Because every function has access to these variables, it becomes increasingly difficult to figure out which function actually reads and writes them. To understand how a program works, almost every function that modifies the global state must be considered, making debugging difficult.
If you don’t rely on global variables, you can rely on the state passed between different functions, so you can better understand what each function does, because you don’t have to worry about global variables.
let globalData = 1
// bad
function foo() {
globalData = 2
}
// bad
function fuu() {
globalData = {
a: 1}}Copy the code
Now, we’ll do some encapsulation of global data to control access to it.
// Use the constant good
const constantData = 1
// Encapsulate the variable good
let globalData = 1
function getGlobalData() {
return globalData
}
function setGlobalData(newGlobalData){
if(! isValid(newGlobalData)) {throw Error('Illegal input!!!')
return
}
globalData = newGlobalData
}
// Exposure method
export {
getGlobalData,
setGlobalData
}
Copy the code
Now, global variables are not easily “touched”, and can be quickly defined where to change them and prevent incorrect changes.
4.6 divergent variation
Divergent variation occurs when a function changes in different directions for different reasons. This sounds a little confusing, so let’s explain it in code.
function getPrice(order) {
// Get the base price
const basePrice = order.quantity * order.itemPrice
// Get a discount
const quantityDiscount = Math.max(0, order.quantity - 500) * order.itemPrice * 0.05
// Get the freight
const shipping = Math.min(basePrice * 0.1.100)
// Calculate the price
return basePrice - quantityDiscount + shipping
}
const orderPrice = getPrice(order);
Copy the code
This function is used to calculate the price of an item. Its calculation includes the base price + quantity discount + shipping cost. If the calculation rules of the base price change, we need to modify this function. If the discount rules change, we need to modify this function; If the freight calculation rules change, we still have to modify this function.
These changes can be confusing, and of course we want to be able to jump to a certain point in the system once the program needs to be changed, so it’s time to pull them out.
// Calculate the base price
function calBasePrice(order) {
return order.quantity * order.itemPrice
}
// Calculate the discount
function calDiscount(order) {
return Math.max(0, order.quantity - 500) * order.itemPrice * 0.05
}
// Calculate the freight
function calShipping(basePrice) {
return Math.min(basePrice * 0.1.100)}// Calculate the commodity price
function getPrice(order) {
return calBasePrice(order) - calDiscount(order) + calShipping(calBasePrice(order))
}
const orderPrice = getPrice(order)
Copy the code
Although the number of lines of this function is not large, the reconstruction process of this function is consistent with that of the previous over-long function, but the separation of each function is beneficial to more clearly locate the problem and modify. So a long function has multiple stinks! Need to be eliminated in time.

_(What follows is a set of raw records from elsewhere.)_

-- ==== Sys2Proof/Laws/CanonicalHost.lean ====
section
/-! SUPPORT. What keeps the maps of a state canonical: context switches and migration, control requests, bring-up, and the control
and vector instructions. -/

namespace Sys2Proof.Machine

/-! ### Switch -/

theorem State.imageWrite_canon {s : State} (h : s.Canon) (cl : Nat) (r : PartRec) (va : Nat) (bs : List Byte) : (State.imageWrite
    s cl r va bs).Canon := by
  unfold State.imageWrite
  with_reducible repeat' first
    | assumption | apply State.foldl_canon | apply State.translateNow_canon | apply State.writeHome_canon
    | (apply canon_fst; assumption) | intro _ | split
theorem State.imageRegion_canon {s : State} (h : s.Canon) (cl : Nat) (r : PartRec) (off kind : Nat) (lit : Bool) (tstate gran :
    Nat) (bytes : List Byte) : (State.imageRegion s cl r off kind lit tstate gran bytes).Canon := by
  unfold State.imageRegion
  with_reducible repeat' first | assumption | apply State.imageWrite_canon
theorem State.saveRegions_canon {s : State} (h : s.Canon) (cl : Nat) (r : PartRec) : (State.saveRegions s cl r).Canon := by
  unfold State.saveRegions
  with_reducible repeat' first
    | assumption | refine Cluster.Canon.shadow_ok ?_ | apply State.foldl_canon | apply State.imageRegion_canon
    | apply State.imageWrite_canon | apply State.modCluster_canon | apply State.modCore_canon | apply canon_ite | apply mapEach_wf
    | apply Cluster.Canon.tiles_wf | intro _ | (apply Cluster.canon_of <;> dsimp only)
theorem State.saveHeader_canon {s : State} (h : s.Canon) (cl : Nat) (r : PartRec) (msgs : List (Nat × MailEntry)) :
    (State.saveHeader s cl r msgs).Canon := by
  unfold State.saveHeader
  with_reducible repeat' first | assumption | apply State.imageWrite_canon
theorem State.clearImage_canon {s : State} (h : s.Canon) (cl : Nat) (r : PartRec) : (State.clearImage s cl r).Canon := by
  unfold State.clearImage
  with_reducible repeat' first | assumption | apply State.foldl_canon | apply State.imageWrite_canon | intro _
theorem State.freshContext_canon (s : State) (cl p : Nat) (r : PartRec) : (s.freshContext cl p r).Canon := by
  refine ⟨rfl, rfl, rfl, table_wf _ _ _ _, table_wf_all _ _ _ _ ?_, rfl⟩
  intro i h
  have ht := congrArg (fun k => k.admission.toNat) h
  simp only [BitVec.toNat_ofNat] at ht
  rcases Nat.lt_or_ge p 64 with hp | hp
  · have : 2 ^ p ≤ 2 ^ 63 := Nat.pow_le_pow_right (by decide) (by omega)
    rw [Nat.mod_eq_of_lt (by omega)] at ht
    simp at ht
  · obtain ⟨k, rfl⟩ := Nat.exists_eq_add_of_le hp
    rw [Nat.pow_add, Nat.add_comm, Nat.add_mul_mod_self_left] at ht
    simp at ht
theorem Saved.canon_stowed {v : Saved} (h : v.Canon) (m : List (Nat × MailEntry)) : (v.stowed m).Canon :=
  by
  unfold Saved.stowed
  refine Saved.canon_of h.bytes h.grans h.poison ?_ ?_ h.tiles <;> dsimp only
  · exact mapEach_wf _ _ _ h.slots
  · exact mapEach_wf _ _ _ h.cores
theorem State.writeSystem_canon {s : State} (h : s.Canon) (cl : Nat) (r : PartRec) : (State.writeSystem s cl r).Canon := by
  unfold State.writeSystem
  with_reducible repeat' first
    | assumption | refine Cluster.Canon.shadow_ok ?_ | apply State.modCluster_canon | apply Cluster.Canon.tiles_wf | intro _
    | (apply Cluster.canon_of <;> dsimp only)
theorem State.keepCores_canon {s : State} (h : s.Canon) (old : State) (cl : Nat) : (State.keepCores s old cl).Canon := by
  unfold State.keepCores
  with_reducible repeat' first | assumption | apply State.foldl_canon | apply State.modCore_canon | intro _
theorem State.assign_canon {s : State} (h : s.Canon) (cl p : Nat) (r : PartRec) : (s.assign cl p r).Canon := by
  have hf := State.freshContext_canon s cl p r
  unfold State.assign
  dsimp only
  refine State.clearImage_canon (State.writeSystem_canon (State.modCluster_canon (State.keepCores_canon (State.putLive_canon h cl ?_) _ _) _ _ ?_) _ _) _ _
  · exact ⟨memRange_wf h.mem _ _, hf.grans, mapRange_wf _ _ _ _ h.poison, hf.slots, hf.cores, (State.canon_cluster h cl).tiles⟩
  · exact fun c hc => ⟨hc.tiles, hc.shadow⟩
theorem State.wakeContext_canon {s : State} (h : s.Canon) (cl : Nat) : (State.wakeContext s cl).Canon := by
  unfold State.wakeContext
  with_reducible repeat' first
    | assumption | refine Cluster.Canon.shadow_ok ?_ | apply State.foldl_canon | apply State.modCluster_canon
    | apply State.postNow_canon | apply State.setSlot_canon | apply canon_ite | apply mapEach_wf | apply Cluster.Canon.tiles_wf
    | intro _ | (apply Cluster.canon_of <;> dsimp only)
theorem State.replayMail_canon {s : State} (h : s.Canon) (cl : Nat) (x0 : List (Nat × MailEntry)) : (State.replayMail s cl
    x0).Canon := by
  induction x0 generalizing s with
  | nil =>
    unfold State.replayMail
    with_reducible repeat' first | assumption
  | cons a l ih =>
    unfold State.replayMail
    with_reducible repeat' first
      | apply ih | assumption | refine Cluster.Canon.shadow_ok ?_ | intro _ | apply State.acceptMail_canon
      | apply State.modCluster_canon | apply canon_ite | apply Cluster.Canon.tiles_wf
      | (apply Cluster.canon_of <;> dsimp -zeta only)
theorem State.swap_canon {s : State} (h : s.Canon) (cl p q : Nat) (rq : PartRec) : (s.swap cl p q rq).Canon := by
  have hi : ∀ {s : State} (_ : s.Canon) (k : Nat), ∀ w, mapGet none s.images k = some w → w.Canon := fun h _ _ hw => mapGet_image h hw
  unfold State.swap
  extract_lets old msgs s1 out s2 back s3 s4 s5 s6
  have h1 : s1.Canon := by
    simp only [s1]
    split
    · exact State.saveHeader_canon (State.saveRegions_canon h _ _) _ _ _
    · exact h
  clear_value s1
  have ho : out.Canon := Saved.canon_stowed (State.liveOf_canon h1 p cl) msgs
  clear_value out
  have h2 : s2.Canon := by
    simp only [s2]
    split
    · rename_i sv hv
      split
      · exact h1
      · exact canon_images h1 (canon_imagesPut h1 fun v hw => Saved.canon_some hw (Cluster.canon_shadow hv (State.canon_cluster h1 cl)))
    · exact h1
  clear_value s2
  have hb : back.Canon := by
    simp only [back]
    split
    · rename_i sv hv
      split
      · exact Cluster.canon_shadow hv (State.canon_cluster h2 cl)
      · exact Saved.canon_getD (hi h2 _) (State.freshContext_canon _ _ _ _)
    · exact Saved.canon_getD (hi h2 _) (State.freshContext_canon _ _ _ _)
  clear_value back
  have h3 : s3.Canon := canon_images h2 (canon_imagesPut h2 fun v hw => Saved.canon_none hw)
  have h4 : s4.Canon := State.keepCores_canon (State.putLive_canon h3 cl hb) _ _
  clear_value s4
  have h5 : s5.Canon := State.modCluster_canon h4 _ _ fun c hc => ⟨hc.tiles, fun v hv => Saved.canon_some hv ho⟩
  exact State.replayMail_canon (State.wakeContext_canon (State.writeSystem_canon h5 _ _) _) _ _
theorem State.contextStep_canon {s : State} (h : s.Canon) (cl : Nat) : (State.contextStep s cl).Canon := by
  unfold State.contextStep
  with_reducible repeat' first
    | assumption | refine Cluster.Canon.shadow_ok ?_ | apply State.drainThread_canon | apply State.foldl_canon
    | apply State.modCluster_canon | apply State.poll_canon | apply State.postLat_canon | apply State.replayMail_canon
    | apply State.swap_canon | apply canon_ite | apply Cluster.Canon.tiles_wf | intro _ | dsimp only | split
    | (apply Cluster.canon_of <;> dsimp only)
theorem State.beginSwitch_canon {s : State} (h : s.Canon) (cl q : Nat) : (State.beginSwitch s cl q).Canon := by
  unfold State.beginSwitch
  with_reducible repeat' first
    | assumption | refine Cluster.Canon.shadow_ok ?_ | apply State.calm_canon | apply State.discard_canon | apply State.foldl_canon
    | apply State.modCluster_canon | apply State.postNow_canon | apply State.preemptSlot_canon | apply canon_ite
    | apply Cluster.Canon.tiles_wf | intro _ | dsimp only | split | (apply Cluster.canon_of <;> dsimp only)
theorem State.moveFlights_canon {s : State} (h : s.Canon) (t u : Nat) : (State.moveFlights s t u).Canon := by
  unfold State.moveFlights
  with_reducible repeat' first | assumption | apply State.Canon.out | (apply State.canon_mk; dsimp only)
theorem State.moveThread_canon {s : State} (h : s.Canon) (t u : Nat) : (State.moveThread s t u).Canon := by
  unfold State.moveThread
  with_reducible repeat' first
    | assumption | refine Cluster.Canon.shadow_ok ?_ | apply State.calm_canon | apply State.claimSlot_canon
    | apply State.drainThread_canon | apply State.modCluster_canon | apply State.modCore_canon | apply State.moveFlights_canon
    | apply State.poll_canon | apply State.postNow_canon | apply State.setSlot_canon | apply canon_ite
    | apply Cluster.Canon.tiles_wf | intro _ | (apply Cluster.canon_of <;> dsimp only)
theorem State.moveBytes_canon {s : State} (h : s.Canon) (a b n : Nat) (zero : Bool) : (s.moveBytes a b n zero).Canon := by
  have hs : ∀ {α : Type} [DecidableEq α] (d : α) (m : SMap α) (u : Nat), mapWf d m = true →
      mapWf d (mapReplace m (chipKey b / u) (n / u)
        ((mapRange m (chipKey a / u) (n / u)).map fun e => (e.1 - chipKey a / u + chipKey b / u, e.2))) = true :=
    fun d m u hm => mapReplace_wf _ _ _ _ _ hm (shift_wf d m _ _ _ hm)
  have hc : ∀ {α : Type} [DecidableEq α] (d : α) (m : SMap α) (u : Nat), mapWf d m = true →
      mapWf d (if zero then mapReplace m (chipKey a / u) (n / u) [] else m) = true := by
    intro α _ d m u hm
    split
    · exact mapReplace_wf _ _ _ _ _ hm rfl
    · exact hm
  exact { h.out with
    mem := hc (0 : Byte) _ 1 (hs (0 : Byte) s.mem 1 h.mem)
    poison := hc false _ 8 (hs false s.poison 8 h.poison)
    grans := hc false _ 16 (hs false s.grans 16 h.grans) }
theorem State.moveCore_canon {s : State} (h : s.Canon) (c d : Nat) : (State.moveCore s c d).Canon := by
  unfold State.moveCore
  with_reducible repeat' first
    | assumption | refine Cluster.Canon.shadow_ok ?_ | apply State.calm_canon | apply State.drainThread_canon
    | apply State.foldl_canon | apply State.modCluster_canon | apply State.modCore_canon | apply State.moveBytes_canon
    | apply State.moveFlights_canon | apply State.postNow_canon | apply State.setSlot_canon | apply canon_ite
    | apply Cluster.Canon.tiles_wf | intro _ | dsimp only | (apply Cluster.canon_of <;> dsimp only)
theorem State.migrateCore_canon {s : State} (h : s.Canon) (c d : Nat) : (State.migrateCore s c d).Canon := by
  unfold State.migrateCore
  with_reducible repeat' first | assumption | apply State.moveCore_canon | apply canon_ite | intro _
theorem State.fenceSlot_canon {s : State} (h : s.Canon) (lid t : Nat) : (State.fenceSlot s lid t).Canon := by
  unfold State.fenceSlot
  with_reducible repeat' first | assumption | apply State.modSlot_canon | apply State.parkSlot_canon | dsimp only | split
theorem State.fenceCore_canon {s : State} (h : s.Canon) (lid c : Nat) : (State.fenceCore s lid c).Canon := by
  unfold State.fenceCore
  with_reducible repeat' first
    | assumption | apply State.fenceSlot_canon | apply State.foldl_canon | apply State.modCore_canon | apply State.modSlot_canon
    | apply State.moveCore_canon | apply State.raise_canon | intro _ | dsimp only | split
theorem State.watchdogFenceAt_canon {s : State} (h : s.Canon) (lid : Nat) : (State.watchdogFenceAt s lid).Canon := by
  unfold State.watchdogFenceAt
  with_reducible repeat' first
    | assumption | apply State.fenceCore_canon | apply State.foldl_canon | apply State.modLaunch_canon | apply State.postNow_canon
    | apply State.raise_canon | apply canon_ite | intro _ | dsimp only | split
theorem State.unfence_canon {s : State} (h : s.Canon) (c : Nat) : (State.unfence s c).Canon := by
  unfold State.unfence
  with_reducible repeat' first
    | assumption | apply State.foldl_canon | apply State.modCore_canon | apply State.postNow_canon | apply State.setSlot_canon
    | apply canon_ite | intro _
theorem execPartitionContextSwitch_canon {s : State} (h : s.Canon) (cl toPart : Nat) : Res.Canon (execPartitionContextSwitch cl
    toPart s) := by
  unfold execPartitionContextSwitch
  with_reducible repeat' first | assumption | apply State.beginSwitch_canon | apply Res.canon_next
theorem execContextSwap_canon {s : State} (h : s.Canon) (cl : Nat) : Res.Canon (execContextSwap cl s) := by
  unfold execContextSwap
  with_reducible repeat' first | assumption | apply State.contextStep_canon | apply Res.canon_next
theorem execThreadMigration_canon {s : State} (h : s.Canon) (thr toThr : Nat) : Res.Canon (execThreadMigration thr toThr s) := by
  unfold execThreadMigration
  with_reducible repeat' first | assumption | apply State.moveThread_canon | apply Res.canon_next
theorem execCoreMigration_canon {s : State} (h : s.Canon) (core toCore : Nat) : Res.Canon (execCoreMigration core toCore s) := by
  unfold execCoreMigration
  with_reducible repeat' first | assumption | apply State.migrateCore_canon | apply Res.canon_next
theorem execWatchdogFence_canon {s : State} (h : s.Canon) (lid : Nat) : Res.Canon (execWatchdogFence lid s) := by
  unfold execWatchdogFence
  with_reducible repeat' first | assumption | apply State.watchdogFenceAt_canon | apply Res.canon_next
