-- ==== Sys2Proof/Laws/PerInstr.lean ====
section
/-! SUPPORT. The per-instruction family Encoding: the word of every encodable instruction is a 32-bit word. -/

namespace Sys2Proof

theorem qv_le (b : Bool) : qv b ≤ 1 := by cases b <;> decide
theorem ElemTy.code_le (t : ElemTy) : t.code ≤ 7 := by cases t <;> decide
theorem Scope.code_le (c : Scope) : c.code ≤ 5 := by cases c <;> decide
theorem Size.code_le (c : Size) : c.code ≤ 3 := by cases c <;> decide
theorem LdSize.code_le (c : LdSize) : c.code ≤ 6 := by cases c <;> decide
theorem FenceKind.code_le (c : FenceKind) : c.code ≤ 3 := by cases c <;> decide
theorem ICond.code_le (c : ICond) : c.code ≤ 5 := by cases c <;> decide
theorem FCond.code_le (c : FCond) : c.code ≤ 6 := by cases c <;> decide
theorem enMem_le (o : MemOp) : enMem o ≤ 31 * 4096 + 131072 + 7 * 524288 + 3 * 4194304 + 31 * 134217728 := by
  have := qv_le o.qa
  have := o.imm.isLt
  unfold enMem
  omega

/-- The word of an instruction that has one is a 32-bit word (09 R235). -/
def Laws.Encoding.Statement (i : Instr) : Prop := ∀ w, encode i = some w → w < 2 ^ 32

4.7. Shotgun modifications
Shotgun changes and divergent changes don’t sound very different, but they are Yin and Yang. Bullet fix is a bit like repeating code. When we need to make a small change, we have to go around and fix it one by one. Not only is it hard to find it, but it’s also easy to miss an important change until something goes wrong!
// File Reading.js
const reading = {customer: "ivan".quantity: 10.month: 5.year: 2017}
function acquireReading() { return reading }
function baseRate(month, year) {
/ * * /
}
// File 1
const aReading = acquireReading()
const baseCharge = baseRate(aReading.month, aReading.year) * aReading.quantity
// File 2
const aReading = acquireReading()
const base = (baseRate(aReading.month, aReading.year) * aReading.quantity)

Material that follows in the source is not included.